At the front of an auditorium filled with hundreds of people, a programmer from the Ukraine slipped on a pair of thick, black gloves, each dotted with flex sensors and a micro controller. A couple of feet away was a smartphone receiving signals from the gloves via Bluetooth. When the time was right, the programmer made a gesture, carefully and deliberately moving his hands and arms, before an automated female voice boomed through the speakers: “Nice to meet you.” The audience cheered.
This was Enable Talk, a pair of gloves that with the help of sensors and new smartphone software developed by a team of twenty-something programmers from the Ukraine, could change the way deaf people communicate with the world around them. Having worked on it for less than a year, they won first prize at Microsoft’s coveted Imagine Cup last week in Sydney, Australia, getting $25,000 in prize money.

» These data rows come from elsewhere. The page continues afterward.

/-- R199 to R204: the dispatch of the fourteen copies. The plan of a copy is what its own checks answer. -/
def Obligations.CopyWordsQueueTheirCopy : Prop :=
  ∀ (a b c : Reg) (tag : BitVec 6) (ch : BitVec 2) (s : State),
    s.strand.buf = [] → s.tagBusy tag.toNat = false → s.hasRoom ch.toNat →
    let t := s.strand.drained
    let x := t.rx c
    let queues := fun (i : Instr) (k : Checked) =>
      Queues (exec i s) s { t with tags := t.tags &&& ~~~(BitVec.ofNat 64 (2 ^ tag.toNat)) }.nextWord
        (s.queued (encodeNat i) ch.toNat k.env k.wr (k.body.targets.any (s.external t.g.core t.g.ctx)) (.copy tag.toNat k.body 0 none .moving))
    let plan := fun (i : Instr) (dstSp srcSp : Bool) (shape : Work → Except Stop Shape) =>
      shapedCopy (s.engineWork (encodeNat i) a) dstSp srcSp (t.rx a) (t.rx b) shape
    (x.toNat ≤ 2 ^ 32 → queues (.cblkVv a b c tag ch) ⟨none, none, .nest false false (t.rx a).toNat (t.rx b).toNat [x.toNat] [] [] 0⟩) ∧
    ∀ k,
      (let i := .cblkIn a b c tag ch; plan i true false (blockShape x) = .ok k → queues i k) ∧
      (let i := .cblkOut a b c tag ch; plan i false true (blockShape x) = .ok k → queues i k) ∧
      (let i := .cblkSs a b c tag ch; plan i true true (blockShape x) = .ok k → queues i k) ∧
      (let i := .cnestIn a b c tag ch; plan i true false (nestShape x 0) = .ok k → queues i k) ∧
      (let i := .cnestOut a b c tag ch; plan i false true (nestShape x 0) = .ok k → queues i k) ∧
      (let i := .cnestSs a b c tag ch; plan i true true (nestShape x 0) = .ok k → queues i k) ∧
      (let i := .cnestVv a b c tag ch; plan i false false (nestShape x 0) = .ok k → queues i k) ∧
      (let i := .cnestInT8 a b c tag ch; plan i true false (nestShape x 1) = .ok k → queues i k) ∧
      (let i := .cnestInT16 a b c tag ch; plan i true false (nestShape x 2) = .ok k → queues i k) ∧
      (let i := .cgathIn a b c tag ch;
        gatherCopy i false a b c (s.engineWork (encodeNat i) a) = .ok k → queues i k) ∧
      (let i := .cgathOut a b c tag ch;
        gatherCopy i true b a c (s.engineWork (encodeNat i) a) = .ok k → queues i k) ∧
      (let i := .cgetV a b tag ch;
        getCopy i false a b (s.engineWork (encodeNat i) a) = .ok k → queues i k) ∧
      (let i := .cgetVs a b tag ch;
        getCopy i true a b (s.engineWork (encodeNat i) a) = .ok k → queues i k)

/-- R186, R189, R194 and R196: the dispatch of the Heath words. By the model's choice a block with NREC = 0 translates no page
and one with RECB = 0 translates up to its last record's start (log 54), and `hbcast` reads the slot data at SRC at its
dispatch, as it reads its block (log 82). -/
def Obligations.HeathWordsGoInFlight : Prop :=
  ∀ (a b c : Reg) (tag : BitVec 6) (s : State),
    s.strand.buf = [] → s.tagBusy tag.toNat = false → (s.heathOf s.strand).length < 64 →
    let t := s.strand.drained
    let gone : Strand := { t with tags := t.tags &&& ~~~(BitVec.ofNat 64 (2 ^ tag.toNat)),
                                  hqstat := inflight t.hqstat (bitsAt t.hqstat.toNat 32 8 + 1) }
    let flies := fun (i : Instr) (env : Option (Nat × Nat)) (pages pinned : List (Nat × Nat)) (body : HBody) =>
      ∃ u, exec i s = .next u ∧ u.strand = gone.nextWord ∧ s.sameBytes u ∧ u.nextId = s.nextId + 1 ∧
        u.pages = (s.pin t.g.ctx pinned).pages ∧
        u.queries = s.queries ++ [⟨s.nextId, t.g.gid, t.sidx, t.g.ctx, t.g.core, tag.toNat, s.heathAfter env, env, pages,
          s.rin.toNat, body⟩]
    let asks := fun (i : Instr) (kind : QKind) =>
      let w := s.engineWork (encodeNat i) a
      let fw := t.rx c
      let f := fmtOf fw
      (s.queries.filter HCmd.isQuery).length < 1024 → (∀ sid, s.rootLine.head? = some sid → sid = s.strand.sid) →
      ∀ bytes pages dev, w.readBlock (t.rx a) 64 64 = .ok bytes →
        let q := qblockOf (leNat bytes)
        let verdict := q.verdict kind f.srcA.width
        let pay := if verdict = 0 then kind.payload q (q.recb * 8 / f.srcA.width) else 0
        kind.formatOk q.red f = true →
        (if q.nrec = 0 then .ok [] else
          queryPages w.st t.g.core t.g.ctx q.ext (q.ext + (q.nrec - 1) * q.stride + (q.recb - 1)) (2 ^ 27)) = .ok pages →
        w.st.meadow t.g (BitVec.ofNat 64 q.rdst) 32 = .ok dev →
        (pay = 0 ∨ ∃ d2, w.st.meadow t.g (BitVec.ofNat 64 q.rdst + 32) pay = .ok d2) →
        flies i (some (dev, dev + 32 + pay)) pages pages (.query kind q fw verdict .issued q.offset [])
    asks (.hqDot a c tag) .dot ∧ asks (.hqSum a c tag) .sum ∧ asks (.hqCnt a c tag) .cnt ∧ asks (.hqMax a c tag) .max ∧
    asks (.hqTop a c tag) .top ∧ asks (.hqSes a c tag) .ses ∧
    (∀ bytes data, let w := s.engineWork (encodeNat (.hbcast a tag)) a
      let f := fun (lo len : Nat) => bitsAt (leNat bytes) (8 * lo) (8 * len)
      w.readBlock (t.rx a) 64 64 = .ok bytes → f 2 1 ≤ 7 → f 3 1 = 0 → 1 ≤ f 4 2 → f 4 2 ≤ 1024 → f 6 2 = 0 → f 24 40 = 0 →
      w.readBlock (BitVec.ofNat 64 (f 16 8)) (f 4 2) 1 = .ok data →
      flies (.hbcast a tag) none [] [] (.bcast (f 0 2) (f 8 8) (f 2 1) data)) ∧
    (let dst := (t.rx a).toNat
     let src := (t.rx b).toNat
     let len := (t.rx c).toNat
     t.priv = true → dst % 64 = 0 → src % 64 = 0 → len % 64 = 0 → len ≤ 2 ^ 42 → overlap dst (dst + len) src (src + len) = false →
      ∀ x y, movePages s t.g.core t.g.ctx ⟨4, 0, t.rx a⟩ true dst len = .ok x →
        movePages s t.g.core t.g.ctx ⟨4, 0, t.rx a⟩ false src len = .ok y →
        flies (.hmove a b c tag) none (x ++ y) [] (.move dst src len))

They’ll spend it on making their gloves say much more than just “Nice to meet you,” or “We want to see kangaroo” — among the dozen or so sign-language phrases that the gloves can currently recognize.
There is no limit to how many gestures they can program into the software, said team member Maxim Osika during a phone interview from Sydney. “The problem is we are not native speakers,” he added. “So it wouldn’t make sense for us to accumulate the gestures.” Once they’re back in the Ukraine, Osika and his team will work with a handful of deaf students at their college and other native signers, to build a “library of standard signs” for their device.
But it won’t be easy, thanks to the wide chasm between the languages of computer code and signs. They will have to work closely with those who speak the latter if they want their device to be truly effective. “Deaf people have their own sub culture and it’s hard to communicate with them in general,” Osika admitted. Since the project project was first introduced, a few have complained on online forums that hearing people should make more effort to understand the hearing-impaired, not the other way around.